Paul Vernon Morriss was born in Buford, Georgia on 13 May 1920. He applied for Army
pilot training after Pearl Harbor was attacked on 7 December 1941. His class graduated one
year later, and Second Lieutenant Morriss went to the 337th Fighter Group for transition
training in Florida. He was subsequently assigned to the Seventh Air Force, joining the
15th Fighter Group in Hawaii.Though trained as a single engine pilot, on 15 July 1943 he was transferred to the
Fifth Air Force's 475th Fighter Group, flying the P-38H Lightning. Based in New Guinea,
First Lieutenant Morriss flew a Lockheed named "Hold Everything" with the 431st Fighter
Squadron.
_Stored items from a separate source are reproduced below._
/-- What the commands of the reference oscillator and of the root do to the clocks (R82, R84, R95, R108, R119, Table
CK-8), for every state; they change nothing but the clocks and what reporting changes (ROOT_UNLOCK also the lanes'
TX_DIS, R163). The release of a lane's clock hold (R110): the lane's hold bit clears and CLOCK_HOLD_RELEASED is
raised; nothing else changes but what reporting changes. ROOT_LOCK of a root that has lost its lock while the dividers
run, outside MOORED: the root is locked and CLK_ROOT_RELOCK is raised, and nothing else changes but what reporting
changes. -/
def Obligations.ReferenceAndRootCommands : Prop :=
  (∀ s : State,
        completesWith .oscAccepted s (fun t =>
          (s.clk.oscOn = false ∨ s.clk.xoOk = true → t = s)
          ∧ (s.clk.oscOn = true → s.clk.xoOk = false → s.clk.refSrc = false →
            t = { s with clk := { s.clk with xoOk := true, refFailed := false } })
          ∧ (s.clk.oscOn = true → s.clk.xoOk = false → s.clk.refSrc = true →
            t.clk.xoOk = true ∧ t.clk.refFailed = false ∧ t.clk.refSrc = false ∧ t.clk.rootLock = false ∧ t.pends 58)
          ∧ t = { s.reporting t with clk := t.clk, line := t.line, fresh := t.fresh })
        ∧ exec .oscStartTimeout s = .next { s with clk := if s.clk.oscOn && !s.clk.xoOk then
            { s.clk with xoRestarts := min 255 (s.clk.xoRestarts + 1) } else s.clk }
        ∧ completesWith .referenceFail s (fun t =>
          t.clk = (if !s.clk.xoOk then s.clk
            else if s.tide.state = .anchored ∨ s.tide.state = .slewing then
              { s.clk with xoOk := false, refFailed := true, refSrc := true }
            else { s.clk with xoOk := false, refFailed := true, rootLock := false })
          ∧ (s.clk.xoOk = true → t.pends 56)
          ∧ t = { s.reporting t with clk := t.clk })
        ∧ completesWith .rootUnlock s (fun t =>
          t.clk.rootLock = false ∧ (s.clk.rootLock = true → t.pends 57)
          ∧ t = { s.reporting t with clk := t.clk, line := t.line, fresh := t.fresh })
        ∧ completesWith (.clockHoldRelease none) s (fun t =>
          (s.clk.rootHold = false ∨ s.clk.rootLock = false → t = s)
          ∧ (s.clk.rootHold = true → s.clk.rootLock = true → t.clk.rootHold = false ∧ t.clk.waiting = [])
          ∧ (s.clk.rootHold = true → s.clk.rootLock = true → s.clk.waiting = [] →
            t.clk = { s.clk.cpTo false with rootHold := false } ∧ t.clk.cpOnRef = false ∧ t.pends 59
            ∧ t = { s.reporting t with clk := t.clk, line := t.line }))
        ∧ exec .aonRcCalibration s = .next { s with clk := if s.clk.rootLock then { s.clk with aonCal := true } else s.clk }
        ∧ completesWith .clkSteerLimit s (fun t => (s.clk.steered = true → t.pends 61) ∧ t = s.reporting t))
  ∧ (∀ (s : State) (l : Lane),
        completesWith (.clockHoldRelease (some l)) s (fun t =>
          t.clk = { s.clk with laneHold := if bit s.clk.laneHold l.val then putBit s.clk.laneHold l.val false
            else s.clk.laneHold }
          ∧ (bit s.clk.laneHold l.val = true → t.pends 59 ∧ bit t.clk.laneHold l.val = false)
          ∧ t = { s.reporting t with clk := t.clk }))
  ∧ (∀ s : State, s.clk.rootLock = false → s.clk.running = true → s.power.state ≠ .moored →
        completesWith .rootLock s (fun t =>
          t.clk = { s.clk with rootLock := true } ∧ t.pends 58 ∧ t = { s.reporting t with clk := t.clk }))

/-- What the commands of the clock sources, multiplexers and gates do (R93, R94, R96 to R100, R105): a switch request
becomes pending or waits behind the pending one, a dead source ends or completes the switch and raises
CLK_DEAD_SOURCE, a started clock leaves `starting`, a lost Ethernet reference takes every port's link down, a core
divider change applies the request that waits. The PCIe link as the host sees it (Table HM-10): it comes up only on a
manager with its reference clock, either change raises PCIE_LINK, and PERST takes it down and resets the MSI-X table
and masks. -/
def Obligations.ClockSourceCommands : Prop :=
  (∀ s : State,
        (∀ (m : Mux) (b : Bool), completesWith (.clkMuxSwitchRequest m b) s (fun t =>
          (let x : ClkMux := Tab.get {} s.clk.muxes (muxKey m)
           x.pending = none → x.selB ≠ b → Tab.get {} t.clk.muxes (muxKey m) = { x with pending := some b })
          ∧ (let x : ClkMux := Tab.get {} s.clk.muxes (muxKey m)
             ∀ p, x.pending = some p → p ≠ b → Tab.get {} t.clk.muxes (muxKey m) = { x with queued := some b })
          ∧ (m ≠ .core → t.clk.coreReq = s.clk.coreReq)
          ∧ (m = .core → t.clk.coreReq = (Tab.get {} t.clk.muxes (muxKey m) : ClkMux).pending)
          ∧ t = { s with clk := { s.clk with muxes := t.clk.muxes, coreReq := t.clk.coreReq } }))
        ∧ (∀ (m : Mux) (new : Bool), completesWith (.clkDeadSource m new) s (fun t =>
          (let x : ClkMux := Tab.get {} s.clk.muxes (muxKey m)
           ∀ p, x.pending = some p → t.pends 60
            ∧ t.clk = Clocks.putMux (muxKey m) (muxEnd (if new then x.selB else p) x) s.clk)
          ∧ ((Tab.get {} s.clk.muxes (muxKey m) : ClkMux).pending = none → t = s)
          ∧ t = { s.reporting t with clk := t.clk }))
        ∧ (∀ k : Fin 30, completesWith (.clkGateStart k) s (fun t =>
          t.clk.starting.getLsbD k.val = (s.clk.starting.getLsbD k.val && !s.clk.gate.getLsbD k.val)
          ∧ (∀ j, j ≠ k.val → t.clk.starting.getLsbD j = s.clk.starting.getLsbD j)
          ∧ t = { s with clk := { s.clk with starting := t.clk.starting } }))
        ∧ completesWith (.clkRefclkLoss true) s (fun t =>
          t.clk = { s.clk with ethRef := false }
          ∧ (s.clk.ethRef = true → t.pends 62 ∧ ∀ p, p < 16 → (t.port p).link = false)
          ∧ t = { s.reporting t with clk := t.clk, ports := t.ports, pool := t.pool })
        ∧ completesWith (.clkRefclkLoss false) s (fun t =>
          t.clk = { s.clk with pcieRef := false }
          ∧ (s.clk.pcieRef = true → t.pends 62 ∧ t.host.pcieUp = false)
          ∧ t = { s.reporting t with clk := t.clk })
        ∧ (∀ eth : Bool, exec (.refclkReturn eth) s = .next { s with clk := if eth then { s.clk with ethRef := true }
            else { s.clk with pcieRef := true } })
        ∧ completesWith .coreDividerChange s (fun t =>
          t.clk.coreReq = s.clk.coreReq.bind (fun b => (muxEnd b (Tab.get {} s.clk.muxes 0)).pending)
          ∧ (∀ b, s.clk.coreReq = some b → t.clk.coreSave = b ∧ (s.clk.coreSave ≠ b → t.pends 63))
          ∧ t = { s.passing t with clk := t.clk }))
  ∧ (∀ s : State,
        completesWith (.hostPcieLink true) s (fun t =>
          t.host.pcieUp = (s.host.pcieUp || (s.isManager && s.clk.pcieRef))
          ∧ (t.host.pcieUp ≠ s.host.pcieUp → t.pends 584) ∧ t = s.reporting t)
        ∧ completesWith (.hostPcieLink false) s (fun t =>
          t.host.pcieUp = false ∧ (s.host.pcieUp = true → t.pends 584) ∧ t = s.reporting t)
        ∧ completesWith (.pciePerst false) s (fun t =>
          t.host.pcieUp = false ∧ t.host.msixTab = [] ∧ t.host.msixMask = 0xFF ∧ t.host.msixPend = 0
          ∧ (s.host.pcieUp = true → t.pends 584) ∧ t = s.reporting t)
        ∧ exec (.pciePerst true) s = .next s)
He logged his first Japanese plane shot down three months later, splashing a
Mitsubishi Zeke fighter in Oro Bay on 15 October, one of nine victories credited to the
squadron that day. That success was followed by and an Aichi Val dive bomber at Cape
Gloucester on 26 December.
There ensued a five month dry spell, but on 4 June 1944, Captain Morriss encountered
and destroyed a Japanese Army Oscar over Moisnneom Island. On the 16th of that month he
claimed two more of the Nakajima fighters, becoming yet another ace of the "Satan's
Angels."
Little is known of Morriss' postwar career, but he died in Norcross, Georgia on 22
August 1980 after suffering a cerebral hemorrhage.